We’ve seen it in the strangling of language into tortuous euphemisms that rob words of their beauty and power because of fears they could offend and trigger warnings in textbooks because of fears they could provoke an emotional response.
We’ve seen it in the oceans of indignant outrage that erupt every time someone violates, challenges or even just deviates from the set vocabulary or ideological script.
We’ve seen it in the chilling Orwellian spectacle of a cartoonist being hauled before a quasi-judicial body and forced to justify his work — and the even darker sight of other journalists siding with the prosecutors.
We’ve seen it in the threats to boycott a beer brand because it was drunk by a gay MP and a straight MP who dared to debate same-sex marriage.
And now we’ve seen it in the absurd hyperventilation about a tiny independent film that has dared to suggest that some men have been upset or oppressed by the women in their lives.

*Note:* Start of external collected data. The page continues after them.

-- ==== Sys2Proof/Machine/StrayOps.lean ====
section
/-! DEFINITION. The Stray List's own operations (chapter 8): recording a stray, arrivals, reinduction,
late matches, sorts, lost track, removal, and the undo of a failed launch. -/

namespace Sys2Proof.Machine

/-- A tag appears on an entry when it is its tag or its second tag (R153). -/
def StrayEntry.carries (tag : Tag) (e : StrayEntry) : Bool := e.tag = some tag || e.tag2 = some tag

/-- The entry that carries a tag; R153 allows at most one. -/
def State.strayOfTag (s : State) (tag : Tag) : Option StrayEntry := s.strays.find? (·.carries tag)

/-- The entry that holds an id. -/
def State.strayOfId (s : State) (id : BitVec 16) : Option StrayEntry :=
  s.strays.find? fun e => e.id = id

/-- Rewrites the entry that holds an id, in its place. -/
def modStray (id : BitVec 16) (f : StrayEntry → StrayEntry) (s : State) : State :=
  { s with strays := s.strays.map fun e => if e.id = id then f e else e }

/-- R159: an entry's recorded slot is a given slot when the letter is that slot and the call number is
the slot's present one. -/
def State.recordedFor (s : State) (sl : Slot) (e : StrayEntry) : Bool :=
  e.slot = some (sl, (s.slot sl).call)

/-- R154: the counter's value, or the next value after it that no entry holds. -/
def freshId (held : List (BitVec 16)) : Nat → BitVec 16 → BitVec 16
  | 0, n => n
  | fuel + 1, n => if held.contains n then freshId held fuel (n + 1) else n

/-- The scope of NEW_STRAY and STRAY_LIST_FULL (R157, R158): the stray's slot unless it is VACANT. -/
def State.strayScope (s : State) : Option Slot → Scope
  | some sl => if (s.slot sl).state = .vacant then .hall else .slot sl
  | none => .hall

/-- A request to record a stray (R155). -/
structure StrayRequest where
  cause : StrayCause
  tag : Option Tag
  tag2 : Option Tag
  slot : Option Slot
  cabin : Option Nat
  deriving DecidableEq, Repr

/-- R90: the stray count of the slot handed on rises by 1 and stops at 65535. -/
def countStray (slot : Option Slot) (s : State) : State :=
  match slot with
  | some sl => modSlot sl (fun r => { r with strayCount := min 65535 (r.strayCount + 1) }) s
  | none => s

/-- R155 case 1: the entry that carries the first tag, or else the second. -/
def State.carrierOf (s : State) (q : StrayRequest) : Option StrayEntry :=
  (q.tag.bind s.strayOfTag).or (q.tag2.bind s.strayOfTag)

/-- R156: the entry enters ROUTING with the new cause, times strayed raised, the mark cleared. -/
def StrayEntry.restray (cause : StrayCause) (e : StrayEntry) : StrayEntry :=
  { e with cause := cause, times := min 255 (e.times + 1), untracked := false, state := .routing }

/-- R157: the entry appended for a stray. -/
def State.newStray (s : State) (q : StrayRequest) (id : BitVec 16) : StrayEntry :=
  { id := id, cause := q.cause, tag := q.tag, tag2 := q.tag2
    slot := q.slot.map fun sl => (sl, (s.slot sl).call)
    cabin := q.cabin, created := s.clock.seconds, chute := none, untracked := false, times := 1
    state := .routing }

/-- What recording a stray answers: the state, the stray id (none for an unlisted bag), and what an
undo note would keep of it. -/
structure Recorded where
  state : State
  id : Option (BitVec 16)
  undo : Option UndoStray

/-- R155: re-strays the entry that carries the stray's tag (R156), appends one while the list holds
fewer than 128 (R157), or counts the bag as unlisted (R158). -/
def recordStray (q : StrayRequest) (s0 : State) : Recorded :=
  let s := countStray q.slot s0
  match s.carrierOf q with
  | some e =>
    { state := modStray e.id (·.restray q.cause) s
      id := some e.id
      undo := some (.moved e.id e.state e.cause e.untracked e.times .routing (min 255 (e.times + 1))) }
  | none =>
    if s.strays.length < 128 then
      let id := freshId (s.strays.map (·.id)) (s.strays.length + 1) s.nextStrayId
      { state := raise .newStray (s.strayScope q.slot)
          { s with strays := s.strays ++ [s.newStray q id], nextStrayId := id + 1 }
        id := some id
        undo := some (.appended id) }
    else
      { state := raise .strayListFull (s.strayScope q.slot)
          { s with unlisted := min 65535 (s.unlisted + 1) }
        id := none
        undo := none }

/-- R162: the entry of the tag recorded for the bag's slot becomes REINDUCTED, with the mark cleared. -/
def reinductStray (tag : Tag) (sl : Slot) (s : State) : Recorded :=
  match (s.strayOfTag tag).filter (s.recordedFor sl) with
  | some e =>
    { state := modStray e.id (fun e => { e with state := .reinducted, untracked := false }) s
      id := some e.id
      undo := if e.state = .reinducted then none
        else some (.moved e.id e.state e.cause e.untracked e.times .reinducted e.times) }
  | none => { state := s, id := none, undo := none }

/-- R160: the arrival of a stray bag in a chute, against the entry that holds its id. -/
def strayArrival (id : BitVec 16) (c : ChuteId) (s : State) : State :=
  modStray id (fun e =>
    { e with
      state := if e.state = .routing then .inChute else e.state
      chute := some c
      untracked := false }) s

/-- R166: the removal of an entry: its bag entry's link and every bag record's id are dropped, and the
later entries move up. -/
def removeStray (id : BitVec 16) (s : State) : State :=
  { s with
    pool := s.pool.map fun e => if e.strayLink = some id then { e with strayLink := none } else e
    loop :=
      { s.loop with
        trays := s.loop.trays.map fun x =>
          x.mapBag fun b => if b.strayId = some id then { b with strayId := none } else b }
    strays := s.strays.filter fun e => e.id != id }

/-- R163: the sort of a routed bag, told with an id: an entry in REINDUCTED is removed. -/
def straySorted (id : Option (BitVec 16)) (s : State) : State :=
  match id.bind s.strayOfId with
  | some e => if e.state = .reinducted then removeStray e.id s else s
  | none => s

/-- R164: the part has lost track of a tray whose bag record carries an id. -/
def strayUntracked (id : Option (BitVec 16)) (s : State) : State :=
  match id with
  | some n => modStray n (fun e => { e with untracked := true }) s
  | none => s

/-- R161: the entry a late ADD BAG matches. -/
def State.matchable (s : State) (sl : Slot) (tag : Tag) : Option StrayEntry :=
  (s.strayOfTag tag).filter fun e =>
    e.cause = .unknownTag && s.recordedFor sl e && (e.state = .routing || e.state = .inChute)

/-- R167: what a failed launch undoes at the Stray List. -/
def undoStray (u : UndoStray) (s : State) : State :=
  match u with
  | .appended id =>
    match s.strayOfId id with
    | some e =>
      if e.state = .routing ∧ e.times = 1 then removeStray id s
      else if 1 < e.times ∧ e.times < 255 then modStray id (fun e => { e with times := e.times - 1 }) s
      else s
    | none => s
  | .moved id state cause untracked times leftState leftTimes =>
    match s.strayOfId id with
    | some e =>
      if e.state = leftState ∧ e.times = leftTimes then
        modStray id (fun e =>
          { e with state := state, cause := cause, untracked := untracked, times := times }) s
      else s
    | none => s

end Sys2Proof.Machine
end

Now, for the record, I have NOT seen The Red Pill (which apparently puts me in good company) nor do I particularly want to. But the idea that it ought to be banned — as some cinemas and student activists have done — or that even debate about it should be pulled from social media — as was also reported — is a sad sign of the new mentality of the so-called progressive movement.
Increasingly the response to any provocative or controversial view is not to challenge it but to shut it down. Not to debate it but to destroy it. This is an approach every bit as backward and thuggish as that of the boor who shoved a pie in Alan Joyce’s face.
The question at the heart of this debate has nothing to do with whether you agree with what The Red Pill is saying. It’s whether you believe that just because you disagree with something it should be banned.
And if your values are so weak and baseless as to be threatened by every countervailing wind or opposing views then those values are hardly worth having at all.